This example is really what motivated the development of the db distribution. The data consist of pairs of sequences of observations of monocyte blood counts, discretized to a 1 to 5 scale, and ratings of severity of psychosis on a 0 to 4 scale. The observations were made on 1258 patients. They were made at irregularly spaced times, and there were varying numbers of observations per patient. The different types of sequence were not observed at the same times, and there were usually different numbers of observation between the types.

The analysis of these data was intricate, and the details cannot be gone into here. The crucial feature of the analysis is that hidden Markov models, whose marginal distributions were db distributions were fitted to both types of sequence. The value of \(n_{\text{{top}}}\) was taken to be 5 for the monocyte counts and 4 for the psychosis ratings, and that of \(\zeta\) to be FALSE for the monocyte counts and TRUE for the psychosis ratings.

For each type, a three-state model was chosen (by means of a cross-validation technique).

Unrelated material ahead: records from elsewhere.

-- ==== Sys2Proof/Certificates/Slice0/Obligations.lean ====
section
/-! DEFINITION. The statements for the provers, each with the rule of spec/ that it formalises. -/

open Sys2Proof Sys2Proof.Machine

/-! ## Encoding -/

/-- Tier 1. Words written out from the opcode map decode to the commands they stand for (30_encoding.md R53). -/
def Obligations.WordsOfTheMapDecode : Prop :=
  decode 0x1FFFF#20 = .poll ∧ decode 0x20007#20 = .state 7 ∧ decode 0x2FFFF#20 = .state 65535 ∧
  decode 0x3000F#20 = .last 15 ∧ decode 0x40100#20 = .changed 256 ∧ decode 0x5ABCD#20 = .changedAny ∧
  decode 0x60004#20 = .pressed 4 ∧ decode 0x78000#20 = .released 32768 ∧ decode 0x80000#20 = .rawState ∧
  decode 0x90000#20 = .getPw ∧ decode 0xA0014#20 = .setPw 20#16 ∧ decode 0x00000#20 = .reserved0 ∧
  decode 0xB0000#20 = .reservedB ∧ decode 0xF1234#20 = .reservedF

/-- Tier 2. The opcode map, R53: a word `w` selects the row when `(w & mask) == match`; the operand of a selected index
or value row is all sixteen bits of `cmd[15:0]`. Every word is in one of the sixteen rows. -/
def Obligations.MatchAndMaskSelectTheCommand : Prop :=
  ∀ w : Word,
    (w &&& 0xF0000#20 = 0x10000#20 → decode w = .poll) ∧
    (w &&& 0xF0000#20 = 0x20000#20 → decode w = .state (w.toNat % 65536)) ∧
    (w &&& 0xF0000#20 = 0x30000#20 → decode w = .last (w.toNat % 65536)) ∧
    (w &&& 0xF0000#20 = 0x40000#20 → decode w = .changed (w.toNat % 65536)) ∧
    (w &&& 0xF0000#20 = 0x50000#20 → decode w = .changedAny) ∧
    (w &&& 0xF0000#20 = 0x60000#20 → decode w = .pressed (w.toNat % 65536)) ∧
    (w &&& 0xF0000#20 = 0x70000#20 → decode w = .released (w.toNat % 65536)) ∧
    (w &&& 0xF0000#20 = 0x80000#20 → decode w = .rawState) ∧
    (w &&& 0xF0000#20 = 0x90000#20 → decode w = .getPw) ∧
    (w &&& 0xF0000#20 = 0xA0000#20 → decode w = .setPw (BitVec.ofNat 16 w.toNat)) ∧
    (w &&& 0xF0000#20 = 0x00000#20 → decode w = .reserved0) ∧
    (w &&& 0xF0000#20 = 0xB0000#20 → decode w = .reservedB) ∧
    (w &&& 0xF0000#20 = 0xC0000#20 → decode w = .reservedC) ∧
    (w &&& 0xF0000#20 = 0xD0000#20 → decode w = .reservedD) ∧
    (w &&& 0xF0000#20 = 0xE0000#20 → decode w = .reservedE) ∧
    (w &&& 0xF0000#20 = 0xF0000#20 → decode w = .reservedF)

/-- Tier 3. Every well-formed command is read back from its word, operand and all, by the decoder and by the reading of
a table word. -/
def Obligations.DecodingUndoesEncoding : Prop :=
  ∀ i : Instr, i.wf = true →
    decode (encode i) = i ∧ ∀ nbits, 20 ≤ nbits → decodeTableWord nbits (encode i).toNat = some i

/-- Tier 2. The other direction: every word decodes to a well-formed command, and encoding that command gives the word
back, with zeros in place of an operand that the command ignores. For `POLL`, `CHANGED_ANY`, `RAW_STATE` and `GET_PW` the
zeros are R54's; for the six reserved words they are the model's choice (log entry 10), which no rule of the spec states. -/
def Obligations.EncodingUndoesDecoding : Prop :=
  ∀ w : Word, (decode w).wf = true ∧
    encode (decode w) =
      match decode w with
      | .state _ | .last _ | .changed _ | .pressed _ | .released _ | .setPw _ => w
      | _ => w &&& 0xF0000#20

/-- Tier 1. Placing a word for the next step: the word is decoded as the table's word, and that step is exactly the
command's effect, from every state. The placement is the model's (log entry 12). -/
def Obligations.PlacedWordRunsNext : Prop :=
  ∀ (s : State) (nbits w : Nat), w < 2 ^ nbits → w < 2 ^ 20 →
    ∃ i, decodeTableWord nbits w = some i ∧
      step (s.withFetchWord nbits w) = exec i (s.withFetchWord nbits w).accept

/-! ## The step -/

/-- Tier 1. An idle block accepts the presented word: the step is the decoded command's effect, in the state in which
the host has removed the word, the input lines are one step on and no response is given yet (R47). -/
def Obligations.IdleStepRunsThePresentedCommand : Prop :=
  ∀ (s : State) (w : Word) (cs : List (Option Word)),
    s.rst.level = false → s.phase = .idle → s.cmds = some w :: cs →
    step s = exec (decode w)
      { s with cmds := cs, rst := s.rst.pop, tick := s.tick.pop, rsp := none }

/-- Tier 2. The command port (R47): `cmd_ready` is `phase == IDLE`; a word presented to a ready block is accepted, read
once and removed; a word presented to a busy block waits, whatever it is, and what the block does meanwhile does not
depend on it; with nothing presented an idle block does nothing. -/
def Obligations.CommandsAreAcceptedOnlyInIdle : Prop :=
  ∀ s : State, (s.cmdReady = true ↔ s.phase = .idle) ∧ (s.rst.level = false →
    (∀ w cs, s.cmdReady = true → s.cmds = some w :: cs →
      ∃ t, step s = .next t ∧ exec (decode w) s.accept = .next t ∧ t.cmds = cs) ∧
    (∀ w w' cs, s.cmdReady = false → s.cmds = some w :: cs →
      ∃ t, step s = .next t ∧ t.cmds = some w :: cs ∧
        step { s with cmds := some w' :: cs } = .next { t with cmds := some w' :: cs }) ∧
    (s.cmdReady = true → s.presented = none →
      ∃ t, step s = .next t ∧ SameBlock s t ∧ StepFrame s t ∧ NoSample s t ∧ t.trace = s.trace ∧ NoResponse s t))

Plots of the db distributions corresponding to each of the three states are shown for the monocyte counts in Figure 12 and for the psychosis ratings in Figure 13.

Example 6: The Parsonnet scores from the cardiacsurgery data

As discussed in the introduction, I fitted both a db and a beta-binomial distribution to these data and conducted goodness of fit tests. In the case of the db distribution, I chose ntop = 71 and set zeta = TRUE (since zeroes appear in the data). In the case of the beta-binomial distribution, I set size = 71. The value 71 is that which was used in the paper by Wittenberg (to appear in Statistical Methods in Medical Research) referred to on page 485.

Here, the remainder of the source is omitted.